If you’re anything like us, you love hearing about the newest innovations in kitchen technology. First it was the crockpot, which allowed hands-free sauce- and soup-making for families around the country. Then came the at-home bread maker, creating hundreds of thousands of home bakers. Then the magic bullet. Then the spiralizer. Then that little pan you can use to cook a single egg. Then… herb scissors?
Though kitchen technology is always exciting, it seems that the recent generation of inventions is proving to be more ridiculous than the last. Sure, I’d love to create vegetable noodles, but is it really that much extra effort to chop your herbs? Do you really need a bowl to separate your cereal and milk for optimum crunch? Probably not.
However, there have been a few game-changing newcomers that seem to have captured the hearts of American cooks. The Instant Pot, for example, has received praise from the likes of Lorna Sass and the New York Times. The Air Fryer has garnered similar attention, advertising the ability to “fry” a piece of food with just a portion of the necessary oil. This one even made Oprah’s list of her Favorite Thing sin 2016. Honestly, that one seemed too good to be true. Luckily for many of us, the Air Fryer was a relatively inexpensive Christmas gift from many a parent.
So, what’s the deal with the Air Fryer? The device claims to fry foods with 80% less oil, recommending a light coating of cooking spray instead of the standard deep-fry. This is a bold claim, but one that I could easily test—like many Americans, I received this heavy, bulky device as a Christmas gift.
Despite the claim, there is no frying going on inside your Air Fryer. This is a self-contained, countertop convection oven. A fan blows from the top of the device through an electric heating element. The air flow starts at the top, heats up, then blasts onto and around the food through the mesh cooking basket. The shaped drip tray at the bottom helps to recirculate air back to the top.

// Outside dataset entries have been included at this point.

/-- 10_state.md R14: a turn that changes `NC`, and is no reset, is E3 or L3 of the running context, which moves it by exactly
one, by +1 only below 255 and by -1 only above 0, with `IE = 0`. -/
def Obligations.CounterMovesByOneWithInterruptsOff : Prop :=
  ∀ s t : State, s.Inv → turn s = .next t → t.nc ≠ s.nc → s.env.head? ≠ some .reset →
    s.ie = false ∧
    (((s.bank s.ctx).next = some .e3 ∧ s.nc.toNat < 255 ∧ t.nc.toNat = s.nc.toNat + 1) ∨
     ((s.bank s.ctx).next = some .l3 ∧ 0 < s.nc.toNat ∧ t.nc.toNat + 1 = s.nc.toNat))

/-- 40_critical_section.md R84 (b): as long as the scheduler does not write its switch itself, the tick stays off while
`NC >= 1`, through every step, whatever interrupts arrive and whatever their handlers issue. -/
def Obligations.TickStaysOffInsideRegions : Prop :=
  ∀ s t : State, s.Inv → s.TickOff → (∀ v, Move.tickWrite v ∉ s.env) → step s = .next t →
    t.TickOff ∧ ∀ v, Move.tickWrite v ∉ t.env

/-- 60_exceptions.md R149: the switches and who writes them. A turn that changes `IE` is E2, L2, E5 or L5, a handler's entry
or return, a write by other software, or a reset; one that changes `TICK_EN` is the E4 that finds `NC = 1`, the L4 that finds
`NC = 0`, a write by the scheduler, or a reset. -/
def Obligations.SwitchesHaveTheirWriters : Prop :=
  ∀ s t : State, turn s = .next t →
    (t.ie ≠ s.ie →
      (((s.bank s.ctx).next = some .e2 ∨ (s.bank s.ctx).next = some .l2) ∧ t.ie = false) ∨
      (((s.bank s.ctx).next = some .e5 ∨ (s.bank s.ctx).next = some .l5) ∧ t.ie = (s.bank s.ctx).snap) ∨
      (s.ctx = .main ∧ t.ctx = .irq ∧ t.ie = false) ∨ (s.ctx = .irq ∧ t.ctx = .main ∧ t.ie = true) ∨
      s.env.head? = some (.ieWrite t.ie) ∨ s.env.head? = some .reset) ∧
    (t.tickEn ≠ s.tickEn →
      ((s.bank s.ctx).next = some .e4 ∧ s.nc = 1 ∧ t.tickEn = false) ∨
      ((s.bank s.ctx).next = some .l4 ∧ s.nc = 0 ∧ t.tickEn = true) ∨
      s.env.head? = some (.tickWrite t.tickEn) ∨ s.env.head? = some .reset)

/-! ### Invariants -/

/-- 10_state.md R32: the state after reset meets the invariants, under every choice of the parameters. -/
def Obligations.InvariantsHoldAfterReset : Prop :=
  ∀ c : Config, (State.resetWith c).Inv ∧ (State.resetWith c).TickOff ∧ (State.resetWith c).CsDiscipline ∧
    ((∀ ws ∈ c.handlers, gateOnly ws) → (State.resetWith c).HandlersOffBus)

/-- 10_state.md R16, R25, R27, 40_critical_section.md R92, 60_exceptions.md R150 to R152: the machine's invariant is kept by
every step, whatever the environment does. -/
def Obligations.EveryStepKeepsTheInvariant : Prop :=
  ∀ s t : State, s.Inv → step s = .next t → t.Inv

/-- The same for a command run from any state that meets the invariant. -/
def Obligations.EveryCommandKeepsTheInvariant : Prop :=
  ∀ (i : Instr) (s t : State), s.Inv → exec i s = .next t → t.Inv

/-- 10_state.md R23, 70_reset_and_hazards.md R186 (b): as long as no handler uses the bus or chip-select, the line is asserted
exactly while mainline code is between the steps that assert and deassert it, through every step. -/
def Obligations.ChipSelectFollowsTheTransaction : Prop :=
  ∀ s t : State, s.Inv → s.HandlersOffBus → s.CsDiscipline → step s = .next t → t.HandlersOffBus ∧ t.CsDiscipline

/-- 10_state.md R34: `NC` equals the last `NC` event since reset, or 0; and `CS_N`, which only the block writes (R22), equals
the last `CS` event, or 1. -/
def Obligations.TraceShowsCounterAndChipSelect : Prop :=
  ∀ s t : State,
    s.nc = ((s.trace.filterMap Event.ncValue).getLast?).getD 0 ∧
      s.csN = ((s.trace.filterMap Event.csValue).getLast?).getD true →
    step s = .next t →
    t.nc = ((t.trace.filterMap Event.ncValue).getLast?).getD 0 ∧
      t.csN = ((t.trace.filterMap Event.csValue).getLast?).getD true

/-- 00_scope.md R6, R29 of 10_state.md: the parameters are no state; no step writes them. -/
def Obligations.ParametersNeverChange : Prop :=
  ∀ s t : State, step s = .next t → t.cfg = s.cfg

/-! ### Interrupts and contexts -/

/-- 60_exceptions.md R147, R153: a handler is entered only from `main`, with `HALT = 0` and `IE = 1`, the tick's handler only
with `TICK_EN = 1`, and never because of a micro-step; while `irq` runs an interrupt's turn enters nothing and changes
nothing, even with `IE = 1`. That a turn which is not possible passes is the model's form (log 17). -/
def Obligations.HandlersEnterOnlyThroughTheOpenGate : Prop :=
  (∀ s t : State, turn s = .next t → s.ctx = .main → t.ctx = .irq →
    s.halt = false ∧ s.ie = true ∧
    ∃ tick cmds, s.env.head? = some (.intr tick cmds) ∧ (tick = true → s.tickEn = true) ∧
      (cmds = [] ∨ cmds ∈ s.cfg.handlers)) ∧
  (∀ (s : State) (tick : Bool) (cmds : List CmdWord) (rest : List Move), s.ctx = .irq → s.env = .intr tick cmds :: rest →
    turn s = .next { s with env := rest })

/-- 60_exceptions.md R150: what handler entry does, and that it does nothing else. The handler's commands, a list of
`HANDLERS` (R152), stand on the handler's port: that form is log 4's choice, and the turn is named by `env` by log 3's. -/
def Obligations.HandlerEntryIsPrecise : Prop :=
  ∀ (s : State) (tick : Bool) (cmds : List CmdWord) (rest : List Move),
    s.env = .intr tick cmds :: rest → s.ctx = .main → s.halt = false → s.ie = true → (tick = true → s.tickEn = true) →
    cmds = [] ∨ cmds ∈ s.cfg.handlers →
    turn s = .next { s with
      env := rest, ctx := .irq, ie := false, irq := { s.irq with ph := [], port := cmds }, trace := s.trace ++ [.irqIn] }

/-- 60_exceptions.md R151: what handler return does, and that it restores nothing else. A finished command list is an empty
port (log 4), and the premise on `env` says that the running context has the turn (log 3). -/
def Obligations.HandlerReturnRestoresOnlyIe : Prop :=
  ∀ s : State, s.env = [] ∨ s.env.head? = some .seq → s.halt = false → s.ctx = .irq → s.irq.ph = [] → s.irq.port = [] →
    turn s = .next { s with env := s.env.tail, ctx := .main, ie := true, trace := s.trace ++ [.irqOut] }

/-- 40_critical_section.md R92: from E2 to E5 and from L2 to L5 no handler and no tick can act on `main`. -/
def Obligations.GateBodiesAreNotInterrupted : Prop :=
  ∀ (s : State) (o : Op) (tick : Bool) (cmds : List CmdWord) (rest : List Move), s.Inv → s.ctx = .main →
    s.main.next = some o → o.masked = true → s.env = .intr tick cmds :: rest →
    turn s = .next { s with env := rest }

/-- 60_exceptions.md R152: a handler that issues no command is invisible to the block: two turns later `main` goes on with
everything as it was, but for the two events. -/
def Obligations.EmptyHandlerIsInvisible : Prop :=
  ∀ (s : State) (tick : Bool) (rest : List Move), s.env = .intr tick [] :: .seq :: rest → s.ctx = .main →
    s.halt = false → s.ie = true → (tick = true → s.tickEn = true) →
    ∃ u : State, turn s = .next u ∧ turn u = .next { s with
      env := rest, irq := { s.irq with ph := [], port := [] }, trace := s.trace ++ [.irqIn, .irqOut] }

/-! ### The bus -/

/-- 41_bus_transport.md R111: EXCHANGE at every counter value, with its frame, for either level of `CS_N`. The reply and the
device's state after it are those of 20_memory.md R49 to R54. In the second part the block halts at E3 of X1 and nothing is
written to `TXD` (R109). `rspData` is 30_encoding.md R64's. That the halted state is a next state is log 11's reading; the
draws are log 5's form, `txOwner` and `txReady` the model's own fields (log 6, log 8), and so is the device after a byte that
takes the frame out of the three shapes (log 6). -/
def Obligations.ExchangeAtEveryCounterValue : Prop :=
  ∀ (s : State) (a : Addr) (d : Byte), s.Quiet →
    (s.BusUp → s.nc ≠ 255 → exec (.exchange a d) s = .next
      { s.setBank s.ctx
          { s.bank s.ctx with
            snap := s.ie, cmd := 3, addr := a, wdata := d, outb := d, inb := s.exchangeReply s.ctx d, ph := [] } with
        tickEn := if s.nc = 0 then true else s.tickEn
        txd := d
        rxd := s.exchangeReply s.ctx d
        xferDone := true
        xferPending := false
        txOwner := s.ctx
        txReady := s.busReady
        dev := s.exchangeDevice s.ctx d
        draws := s.draws + 1
        rspData := s.exchangeReply s.ctx d
        trace := s.trace ++ exchangeEvents s.nc s.ie d (s.exchangeReply s.ctx d) ++
          [.ret s.ctx (some (s.exchangeReply s.ctx d))] }) ∧
    (s.nc = 255 → exec (.exchange a d) s = .next
      { s.setBank s.ctx
          { s.bank s.ctx with snap := s.ie, cmd := 3, addr := a, wdata := d, ph := exchangePath.drop 2 } with
        ie := false
        halt := true
        trace := s.trace ++ [.ie false, .fatal .overflow] })

/-- 41_bus_transport.md R103: with a bus that does not complete, EXCHANGE sends its byte and is then held at X3, with no error,
no `RET` and `HALT = 0`; every further step leaves the state as it is. That a hang is a next state is log 12's choice. -/
def Obligations.BusHangHoldsTheContext : Prop :=
  ∀ (s : State) (a : Addr) (d : Byte), s.Quiet → s.cfg.busFair = false → s.xferPending = false → s.nc ≠ 255 →
    ∃ t : State, exec (.exchange a d) s = .next t ∧ (t.bank s.ctx).next = some .x3 ∧ t.xferDone = false ∧ t.xferPending = true ∧
      t.txd = d ∧ t.halt = false ∧ t.nc = s.nc + 1 ∧ t.ie = s.ie ∧ t.trace = s.trace ++ enterEvents s.nc s.ie ++ [.tx d] ∧
      step t = .next t

/-- 41_bus_transport.md R103: a context leaves X3 only when `XFER_DONE = 1`, or by a reset. -/
def Obligations.WaitEndsOnlyWithTransferDone : Prop :=
  ∀ s t : State, turn s = .next t → (s.bank s.ctx).next = some .x3 → (t.bank s.ctx).ph ≠ (s.bank s.ctx).ph →
    s.xferDone = true ∨ s.env.head? = some .reset

/-- 41_bus_transport.md R107: a `TXD` write while a transfer is in flight is a fault. -/
def Obligations.SecondTransferInFlightFaults : Prop :=
  ∀ (s : State) (k : Nat) (b : ByteSrc) (rest : List Micro), s.env = [] ∨ s.env.head? = some .seq → s.halt = false →
    (s.bank s.ctx).ph = ⟨k, .x2 b⟩ :: rest → s.xferPending = true → turn s = .fault .transferInFlight

/-- 41_bus_transport.md R106: the `bus` agent's one step. Its precondition is `XFER_PENDING = 1`; without it the agent has no
step. -/
def Obligations.BusAgentCompletesTheTransfer : Prop :=
  ∀ (s : State) (rest : List Move), s.env = .bus :: rest →
    (s.xferPending = true → ∃ t : State, turn s = .next t ∧
      t.rxd = (if s.csN then Config.freeByte s.draws else s.dev.reply s.cfg s.txReady s.txOwner s.txd s.draws) ∧
      t.dev = (if s.csN then s.dev else s.dev.exchange s.cfg s.txReady s.txOwner s.txd s.draws) ∧
      t.xferDone = true ∧ t.xferPending = false ∧ t.main = s.main ∧ t.irq = s.irq ∧ t.nc = s.nc ∧ t.ie = s.ie ∧
      t.tickEn = s.tickEn ∧ t.csN = s.csN ∧ t.txd = s.txd ∧ t.halt = s.halt ∧ t.trace = s.trace) ∧
    (s.xferPending = false → turn s = .next { s with env := rest })

/-! ### The device -/

/-- 20_memory.md R48: after any `MemWrite`s the device's cells hold, each, the byte of the last write to it, and a cell that
none of them wrote holds what it held: "last write wins, no caching"; and the canonical form is kept. -/
def Obligations.LastWriteToACellWins : Prop :=
  ∀ (d : Device) (ws : List (Addr × Byte)), let d' := ws.foldl (fun e w => e.write w.1 w.2) d
    (∀ x, d'.read x = ((ws.reverse.find? fun w => w.1 = x).map Prod.snd).getD (d.read x)) ∧
    (Memory.wf d.mem = true → Memory.wf d'.mem = true)

/-- 20_memory.md R50: the fifth byte of a read frame is answered with the addressed cell, high byte first, whatever byte is
sent, and no cell changes. The frame has kept to the three shapes (not `frBad`, log 6) and this exchange is of the
context that sent the four bytes, on a configured bus (log 8). -/
def Obligations.ReadFrameIsAnsweredFromTheCell : Prop :=
  ∀ (d : Device) (p : Config) (h l o : Byte) (n : Nat), p.opRead ≠ p.opWrite → d.known = true → d.frBad = false →
    d.fr = [p.opRead, p.opExt, h, l] →
    d.reply p true d.frOwner o n = d.read (h ++ l) ∧
    (∀ x, (d.exchange p true d.frOwner o n).read x = d.read x) ∧ (d.exchange p true d.frOwner o n).known = true

/-- 20_memory.md R51: the fifth byte of a write frame is stored at the addressed cell and no other cell changes; the reply is
a draw. Its premises are those of the read frame (log 6, log 8). -/
def Obligations.WriteFrameStoresTheByte : Prop :=
  ∀ (d : Device) (p : Config) (h l o : Byte) (n : Nat), p.opRead ≠ p.opWrite → d.known = true → d.frBad = false →
    d.fr = [p.opWrite, p.opExt, h, l] →
    (d.exchange p true d.frOwner o n).read (h ++ l) = o ∧
    (∀ x : Addr, x ≠ h ++ l → (d.exchange p true d.frOwner o n).read x = d.read x) ∧
    d.reply p true d.frOwner o n = Config.freeByte n

/-- 20_memory.md R54: a byte that takes the frame out of the three shapes, a data frame sent with `KNOWN = 0`, and a frame cut
short leave every cell unspecified (the free value of a new epoch), and the reply is a draw. What
takes a frame out of the shapes is log 6's reading, that the run goes on is log 9's. -/
def Obligations.BrokenFrameLosesEveryCell : Prop :=
  ∀ (d : Device) (p : Config) (ready : Bool) (c : Ctx) (o : Byte) (n : Nat),
    (d.spoils p ready c o = true ∨ (d.known = false ∧ Device.beginsInit p (d.fr ++ [o]) = false) →
      (∀ x, (d.exchange p ready c o n).read x = Config.freeCell (n + 1) x) ∧
      d.reply p ready c o n = Config.freeByte n) ∧
    (d.frBad = true ∨ Device.wholeFrame p d.fr = false → ∀ x, (d.csRise p n).read x = Config.freeCell (n + 1) x)

/-- 20_memory.md R53: an exchange completed with `CS_N = 1` does not reach the device, and its reply is a draw. -/
def Obligations.UnselectedExchangeDoesNotReachTheDevice : Prop :=
  ∀ s : State, s.csN = true → s.completeTransfer.dev = s.dev ∧ s.completeTransfer.rxd = Config.freeByte s.draws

Is it pretty? No. Is it silent? Absolutely not. Does it work? Kind of…? I tried making french fries, apple chips, and vegetables. The french fries were decidedly soggy, have of the vegetable chips were brown (while the other half was barely cooked), and the vegetables were surprisingly good. As with most new kitchen gadgets, the trick to the Air Fryer is to perfect your heat and timing. With just a few adjustments, my fries were a bit crunchier and the apple chips were a bit more evenly cooked
So, the final verdict: If your local grocery store is having an Air Fryer sale, check it out. If you received one as a gift, take it for a spin before trying to sell it. I’m not enthusiastic about this purchase, but if you can find one for under or around $40, it’s worth your money just to experiment.